How to connect to a web instance of hopsworks.ai from local python environment?
You can connect to the Feature Store by
(1) creating an API key in the “settings” option (top-right-hand corner)
(2) saving the API key in a file on your local computer
(2) call hops.featurestore.connect(…, api_key_file="/path/to/api-key-you-downloaded", secrets_store=“local”)
http://hops-py.logicalclocks.com/hops.html#module-hops.featurestore
I tried this -
featurestore.connect(‘https://a46df480-aa4b-11ea-a29d-291324b872b4.aws.hopsworks.ai/’, ‘demo_featurestore_amrites1’,
port = 443, secrets_store=‘local’,
region_name=DEFAULT_REGION,
api_key_file=os.path.abspath(‘apikey.txt’),
hostname_verification=False)
I am getting connection errors
Ensure you opened up the feature store to the internet: https://hopsworks.readthedocs.io/en/latest/_images/open-ports.png
Where in the web version is this settings?
It’s part of the cluster in the dashboard. Or are you using the 30 days demo? In that case the instance is handled by us and the ports are automatically made available.
Could you post the connection errors you are getting?
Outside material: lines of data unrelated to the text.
-- ==== Sys2Proof/Tests/Slice0.lean ====
section
/-! SUPPORT. Tests: ill-formed terms refused, decoding of words written out from `spec/30_encoding.md`, one step per
command on the vectors of `spec/95_test_vectors.md` (the part is named at each test), and witnesses that the hypotheses of
the obligations can be met. -/

set_option Elab.async false

namespace Sys2Proof.Tests

open Sys2Proof.Machine

/-- A vector from its rendering (R52): most significant group first, spaces between groups. -/
def bitsOf (s : String) : Bits := ((s.toList.filter (· ≠ ' ')).map (· == '1')).reverse

/-- A non-negative value. -/
def pos (s : String) : BcdNumber := ⟨bitsOf s, false⟩

/-- A value with the sign flag set. -/
def neg (s : String) : BcdNumber := ⟨bitsOf s, true⟩

/-- The reset state with some registers written and `DOUT` 0xAA. -/
def st (l : List (RegNum × BcdNumber)) : State :=
  l.foldl (fun s p => s.write p.1 (some p.2)) { State.reset with dout := 0xAA }

/-- The next state of an outcome. -/
def nextOf (o : Host.Outcome State Fault Refusal) : Option State :=
  match o with
  | .next t => some t
  | .fault _ => none
  | .refused _ => none

/-- `STATUS`, `DOUT` and one register after one command presented to a state. -/
def after (s : State) (cmd : CmdWord) (din : Word64) (r : RegNum) : Option (BitVec 3 × Word64 × Option BcdNumber) :=
  (nextOf (step { s with pending := [.command cmd din] })).map fun t => (t.status, t.dout, t.read r)

/-! ### Well-formedness: ill-formed terms are refused -/

/-- Each command outside profile PUBLIC is refused by it (R12). -/
theorem test_wellformed_public_refuses :
    ([.vcreate 0, .vset 0 true, .vresize 1 0 false, .vcopy 1 0, .trim 1 0, .addm 2 0 1, .subm 2 0 1, .mulm 2 0 1,
      .cmpm 0 1] : List Instr).all (fun i => !i.inProfile .pub) = true := by decide

/-- Each command is accepted by profile FULL, which is implemented (R12). -/
theorem test_wellformed_full : Instr.wellFormed (.vcreate 0) = true ∧ Instr.wellFormed (.cmps 7 7) = true := by decide

/-- A length that is not a multiple of 4, an empty vector and a group above 9 are not well-formed values (R28). -/
theorem test_wellformed_value : wellFormed (pos "010101") = false ∧ wellFormed (pos "") = false ∧
    wellFormed (pos "0001 1010") = false ∧ wellFormed (pos "0000 1001") = true := by decide

/-- A leading zero group and a negative zero are not canonical (R29). -/
theorem test_canonical_value : canonical (pos "0000 1001") = false ∧ canonical (neg "0000") = false ∧
    canonical (pos "0000") = true ∧ canonical (neg "1001") = true := by decide

/-- The words that part 2.11 calls illegal, refused by name. -/
theorem test_decode_illegal_words :
    ([0x0000, 0x0001, 0x6800, 0x7000, 0x7800, 0xC000, 0xF800, 0xFFFF] : List CmdWord).map decode =
      List.replicate 8 (.error .reservedOpcode) ∧
    ([0x0801, 0x0820, 0x1100, 0x1822, 0x9A04, 0xA206, 0xA205, 0x4820, 0xBA04] : List CmdWord).map decode =
      List.replicate 9 (.error .nonzeroField) ∧
    decodeIn .pub 0x0800 = .error .outsideProfile := by decide +kernel

/-! ### Decoding of words written out by fields, `op rd ra rb f z` (R71, R80, part 2.11) -/

theorem test_decode_vcreate : decode 0b0000111100000000 = .ok (.vcreate 7) := by decide
theorem test_decode_vget : decode 0b0001000011100000 = .ok (.vget 7) := by decide
theorem test_decode_vset : decode 0b0001101100000010 = .ok (.vset 3 true) := by decide
theorem test_decode_vresize : decode 0b0010001111100010 = .ok (.vresize 3 7 true) := by decide
theorem test_decode_vcopy : decode 0b0010101111100000 = .ok (.vcopy 3 7) := by decide
theorem test_decode_vlen : decode 0b0011000011100000 = .ok (.vlen 7) := by decide
theorem test_decode_vsign : decode 0b0011100010100000 = .ok (.vsign 5) := by decide
theorem test_decode_rel : decode 0b0100011100000000 = .ok (.rel 7) := by decide
theorem test_decode_fromint : decode 0b0100110100000000 = .ok (.fromint 5) := by decide
theorem test_decode_toint : decode 0b0101000011100000 = .ok (.toint 7) := by decide
theorem test_decode_trim : decode 0b0101101111100000 = .ok (.trim 3 7) := by decide
theorem test_decode_neg : decode 0b0110001111100000 = .ok (.neg 3 7) := by decide
theorem test_decode_addm : decode 0b1000001111110100 = .ok (.addm 3 7 5) := by decide
theorem test_decode_subm : decode 0b1000101000000100 = .ok (.subm 2 0 1) := by decide
theorem test_decode_mulm : decode 0b1001001000000100 = .ok (.mulm 2 0 1) := by decide
theorem test_decode_cmpm : decode 0b1001100011011100 = .ok (.cmpm 6 7) := by decide
theorem test_decode_adds : decode 0b1010001000000100 = .ok (.adds 2 0 1) := by decide
theorem test_decode_subs : decode 0b1010101000000100 = .ok (.subs 2 0 1) := by decide
theorem test_decode_muls : decode 0b1011001000000100 = .ok (.muls 2 0 1) := by decide
theorem test_decode_cmps : decode 0b1011100011011100 = .ok (.cmps 6 7) := by decide

/-- The assembler text of a command with its data-in operand (R86). -/
theorem test_assembly_text : assemblyText (.vresize 1 0 true) 12 = "VRESIZE V1, V0, 1, #12" ∧
    assemblyText (.fromint 0) (-42) = "FROMINT V0, #-42" ∧ assemblyText (.addm 2 0 1) 0 = "ADDM V2, V0, V1" := by
  decide +kernel

/-! ### One step of each command -/

/-- Part 2.1, command 1. -/
theorem test_vcreate : after (st []) 0x0800 8 0 = some (0, 0xAA, some (pos "0000 0000")) := by decide +kernel
/-- Part 2.1, commands 5 to 8: in range, and beyond the end. -/
theorem test_vget : after (st [(0, pos "0010 0001")]) 0x1000 5 0 = some (0, 1, some (pos "0010 0001")) ∧
    after (st [(0, pos "0010 0001")]) 0x1000 8 0 = some (0, 0, some (pos "0010 0001")) := by decide +kernel
/-- Part 2.1, command 4 and the sign table: the sign is kept. -/
theorem test_vset : after (st [(0, neg "0111")]) 0x1802 3 0 = some (0, 0xAA, some (neg "1111")) := by decide +kernel
/-- Part 2.1, command 9: beyond the end. -/
theorem test_vset_beyond : after (st [(0, pos "0010 0001")]) 0x1802 8 0 = some (0, 0xAA, some (pos "0010 0001")) := by
  decide +kernel
/-- Part 2.1, sign table: `f = 1` growing, `f = 0` shrinking. -/
theorem test_vresize : after (st [(0, neg "0000 0111")]) 0x2102 12 1 = some (0, 0xAA, some (neg "0000 0000 0111")) ∧
    after (st [(0, neg "0000 0111")]) 0x2100 4 1 = some (0, 0xAA, some (pos "0111")) := by decide +kernel
/-- Part 2.1, sign table: the raw flag is copied. -/
theorem test_vcopy : after (st [(0, neg "0000")]) 0x2900 0 1 = some (0, 0xAA, some (neg "0000")) := by decide +kernel
/-- Part 2.1, command 14: a length of 6. -/
theorem test_vlen : after (st [(3, pos "10 0000")]) 0x3060 0 3 = some (0, 6, some (pos "10 0000")) := by decide +kernel
/-- Part 2.1, sign table: the raw flag, not the effective sign. -/
theorem test_vsign : after (st [(0, neg "0000")]) 0x3800 0 0 = some (0, 1, some (neg "0000")) := by decide +kernel
/-- Part 2.1, commands 19 and 21: a present and an absent register. -/
theorem test_rel : after (st [(1, pos "0001")]) 0x4100 0 1 = some (0, 0xAA, none) ∧
    after (st []) 0x4100 0 1 = some (0, 0xAA, none) := by decide +kernel
/-- Part 2.2: the minimum integer. -/
theorem test_fromint : after (st []) 0x4800 0x8000000000000000 0 = some (0, 0xAA, some (neg
    "1001 0010 0010 0011 0011 0111 0010 0000 0011 0110 1000 0101 0100 0111 0111 0101 1000 0000 1000")) := by decide +kernel
/-- Part 2.2: `DIN` 0 and -10. -/
theorem test_fromint_small : after (st []) 0x4800 0 0 = some (0, 0xAA, some (pos "0000")) ∧
    after (st []) 0x4800 0xFFFFFFFFFFFFFFF6 0 = some (0, 0xAA, some (neg "0001 0000")) := by decide +kernel
/-- Part 2.2: the minimum integer converts, the same magnitude without the sign overflows. -/
theorem test_toint : after (st [(0, neg
      "1001 0010 0010 0011 0011 0111 0010 0000 0011 0110 1000 0101 0100 0111 0111 0101 1000 0000 1000")]) 0x5000 0 1 =
      some (0, 0x8000000000000000, none) ∧
    after (st [(0, pos
      "1001 0010 0010 0011 0011 0111 0010 0000 0011 0110 1000 0101 0100 0111 0111 0101 1000 0000 1000")]) 0x5000 0 1 =
      some (4, 0xAA, none) := by decide +kernel
/-- Part 2.2: a partial top group, and an illegal group. -/
theorem test_toint_groups : after (st [(0, pos "10 0101")]) 0x5000 0 1 = some (0, 25, none) ∧
    after (st [(0, pos "0001 1010")]) 0x5000 0 1 = some (3, 0xAA, none) := by decide +kernel
/-- Part 2.8: a partial top group is widened; a zero of any width and sign becomes `ZERO4`. -/
theorem test_trim : after (st [(0, pos "10 0101")]) 0x5900 0 1 = some (0, 0xAA, some (pos "0010 0101")) ∧
    after (st [(0, neg "0000 0000 0000")]) 0x5900 0 1 = some (0, 0xAA, some (pos "0000")) := by decide +kernel
/-- Part 2.8: leading zero groups and an illegal group. -/
theorem test_trim_groups : after (st [(0, neg "0000 0000 0100")]) 0x5900 0 1 = some (0, 0xAA, some (neg "0100")) ∧
    after (st [(0, pos "0000 1111")]) 0x5900 0 1 = some (0, 0xAA, some (pos "1111")) := by decide +kernel
/-- Part 2.8: the width is kept; a flagged zero is repaired. -/
theorem test_neg : after (st [(0, pos "0000 0100")]) 0x6100 0 1 = some (0, 0xAA, some (neg "0000 0100")) ∧
    after (st [(0, neg "0000 0000")]) 0x6100 0 1 = some (0, 0xAA, some (pos "0000 0000")) := by decide +kernel
/-- Part 2.4: 99 + 99, and carry through every digit. -/
theorem test_addm : after (st [(0, pos "1001 1001"), (1, pos "1001 1001")]) 0x8204 0 2 =
      some (0, 0xAA, some (pos "0001 1001 1000")) ∧
    after (st [(0, pos "1001 1001 1001"), (1, pos "0000 0000 0001")]) 0x8204 0 2 =
      some (0, 0xAA, some (pos "0001 0000 0000 0000")) := by decide +kernel
/-- Part 2.4: SizeMismatch before InvalidDigit. -/
theorem test_addm_size : after (st [(0, pos "0001 1010"), (1, pos "0001")]) 0x8204 0 2 = some (2, 0xAA, none) ∧
    after (st [(0, pos "0001 1010"), (1, pos "0000 0001")]) 0x8204 0 2 = some (3, 0xAA, none) := by decide +kernel
/-- Part 2.6: 5 - 9, and 55 - 55 at the common width. -/
theorem test_subm : after (st [(0, pos "0101"), (1, pos "1001")]) 0x8A04 0 2 = some (0, 0xAA, some (neg "0100")) ∧
    after (st [(0, pos "0101 0101"), (1, pos "0101 0101")]) 0x8A04 0 2 = some (0, 0xAA, some (pos "0000 0000")) := by
  decide +kernel
/-- Part 2.6: 5 - 0, the corrected clause of step 6 (C2), and 0 - 0. -/
theorem test_subm_zero : after (st [(0, pos "0101"), (1, pos "0000")]) 0x8A04 0 2 = some (0, 0xAA, some (pos "0101")) ∧
    after (st [(0, pos "0000 0000"), (1, pos "0000")]) 0x8A04 0 2 = some (0, 0xAA, some (pos "0000")) := by decide +kernel
/-- Part 2.7: 99 * 99, and 12 * 10 with a skipped digit. -/
theorem test_mulm : after (st [(0, pos "1001 1001"), (1, pos "1001 1001")]) 0x9204 0 2 =
      some (0, 0xAA, some (pos "1001 1000 0000 0001")) ∧
    after (st [(0, pos "0001 0010"), (1, pos "0001 0000")]) 0x9204 0 2 =
      some (0, 0xAA, some (pos "0000 0001 0010 0000")) := by decide +kernel
/-- Part 2.7: 6-bit 25 times 2-bit 2 (C11). -/
theorem test_mulm_partial : after (st [(0, pos "10 0101"), (1, pos "10")]) 0x9204 0 2 =
    some (0, 0xAA, some (pos "0000 0101 0000")) := by decide +kernel
/-- Part 2.5: 42 against 41, and illegal groups unexamined. -/
theorem test_cmpm : after (st [(0, pos "0100 0010"), (1, pos "0100 0001")]) 0x9804 0 2 = some (0, 1, none) ∧
    after (st [(0, pos "1111"), (1, pos "0001 0000")]) 0x9804 0 2 = some (0, 0xFFFFFFFFFFFFFFFF, none) := by
  decide +kernel
/-- Part 2.5: one and two absent operands. -/
theorem test_cmpm_absent : after (st [(1, pos "0000")]) 0x9804 0 2 = some (0, 0xFFFFFFFFFFFFFFFF, none) ∧
    after (st []) 0x9804 0 2 = some (5, 0xAA, none) := by decide +kernel
/-- Part 1, T1, and part 2.9: the destination is both sources. -/
theorem test_adds : after (st [(0, pos "0001 0010 0011"), (1, pos "0100 0101 0110")]) 0xA204 0 2 =
      some (0, 0xAA, some (pos "0101 0111 1001")) ∧
    after (st [(0, pos "0101")]) 0xA000 0 0 = some (0, 0xAA, some (pos "0001 0000")) := by decide +kernel
/-- Part 2.9: a flagged zero against -5; an absent source before an illegal digit (part 2.10). -/
theorem test_adds_corners : after (st [(0, neg "0000"), (1, neg "0101")]) 0xA204 0 2 =
      some (0, 0xAA, some (neg "0101")) ∧
    after (st [(0, pos "0001 1010"), (2, neg "0111")]) 0xA260 0 2 = some (5, 0xAA, some (neg "0111")) := by decide +kernel
/-- Part 1, T2 and T3. -/
theorem test_subs : after (st [(0, pos "0001 0000 0000"), (1, pos "0001")]) 0xAA04 0 2 =
      some (0, 0xAA, some (pos "1001 1001")) ∧
    after (st [(0, pos "0101"), (1, pos "1001")]) 0xAA04 0 2 = some (0, 0xAA, some (neg "0100")) := by decide +kernel
/-- Part 1, T4, and part 2.9: -042 * 1. -/
theorem test_muls : after (st [(0, pos "1001 1001"), (1, pos "1001 1001")]) 0xB204 0 2 =
      some (0, 0xAA, some (pos "1001 1000 0000 0001")) ∧
    after (st [(0, neg "0000 0100 0010"), (1, pos "0001")]) 0xB204 0 2 = some (0, 0xAA, some (neg "0100 0010")) := by
  decide +kernel
/-- Part 2.9: the zero shortcut, and the validation before it. -/
theorem test_muls_zero : after (st [(0, neg "0000 0000"), (1, neg "0101")]) 0xB204 0 2 = some (0, 0xAA, some (pos "0000")) ∧
    after (st [(0, pos "0000"), (1, pos "1010")]) 0xB204 0 2 = some (3, 0xAA, none) := by decide +kernel
/-- Part 2.9: -5 against -3, and a flagged zero against zero. -/
theorem test_cmps : after (st [(0, neg "0000 0101"), (1, neg "0011")]) 0xB804 0 2 = some (0, 0xFFFFFFFFFFFFFFFF, none) ∧
    after (st [(0, neg "0000"), (1, pos "0000")]) 0xB804 0 2 = some (0, 0, none) := by decide +kernel
/-- Part 2.9: an absent operand is an error. -/
theorem test_cmps_absent : after (st [(0, pos "0001")]) 0xB804 0 2 = some (5, 0xAA, none) := by decide +kernel
/-- Part 2.10: illegal words change `STATUS` only. -/
theorem test_illegal : after (st [(2, neg "0111")]) 0x0000 0 2 = some (6, 0xAA, some (neg "0111")) ∧
    after (st [(2, neg "0111")]) 0xA206 0 2 = some (6, 0xAA, some (neg "0111")) := by decide +kernel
Traceback (most recent call last):
File “/home/subexgpu5/anaconda3/lib/python3.7/site-packages/urllib3/connection.py”, line 160, in _new_conn
(self._dns_host, self.port), self.timeout, **extra_kw
File “/home/subexgpu5/anaconda3/lib/python3.7/site-packages/urllib3/util/connection.py”, line 61, in create_connection
for res in socket.getaddrinfo(host, port, family, socket.SOCK_STREAM):
File “/home/subexgpu5/anaconda3/lib/python3.7/socket.py”, line 748, in getaddrinfo
for res in _socket.getaddrinfo(host, port, family, type, proto, flags):
socket.gaierror: [Errno -2] Name or service not known
During handling of the above exception, another exception occurred:
Traceback (most recent call last):
File “/home/subexgpu5/anaconda3/lib/python3.7/site-packages/urllib3/connectionpool.py”, line 677, in urlopen
chunked=chunked,
File “/home/subexgpu5/anaconda3/lib/python3.7/site-packages/urllib3/connectionpool.py”, line 381, in _make_request
self._validate_conn(conn)
File “/home/subexgpu5/anaconda3/lib/python3.7/site-packages/urllib3/connectionpool.py”, line 978, in _validate_conn
conn.connect()
File “/home/subexgpu5/anaconda3/lib/python3.7/site-packages/urllib3/connection.py”, line 309, in connect
conn = self._new_conn()
File “/home/subexgpu5/anaconda3/lib/python3.7/site-packages/urllib3/connection.py”, line 172, in _new_conn
self, “Failed to establish a new connection: %s” % e
urllib3.exceptions.NewConnectionError: <urllib3.connection.HTTPSConnection object at 0x7fdef02d9e10>: Failed to establish a new connection: [Errno -2] Name or service not known
During handling of the above exception, another exception occurred:
Traceback (most recent call last):
File “/home/subexgpu5/anaconda3/lib/python3.7/site-packages/requests/adapters.py”, line 449, in send
timeout=timeout
File “/home/subexgpu5/anaconda3/lib/python3.7/site-packages/urllib3/connectionpool.py”, line 727, in urlopen
method, url, error=e, _pool=self, _stacktrace=sys.exc_info()[2]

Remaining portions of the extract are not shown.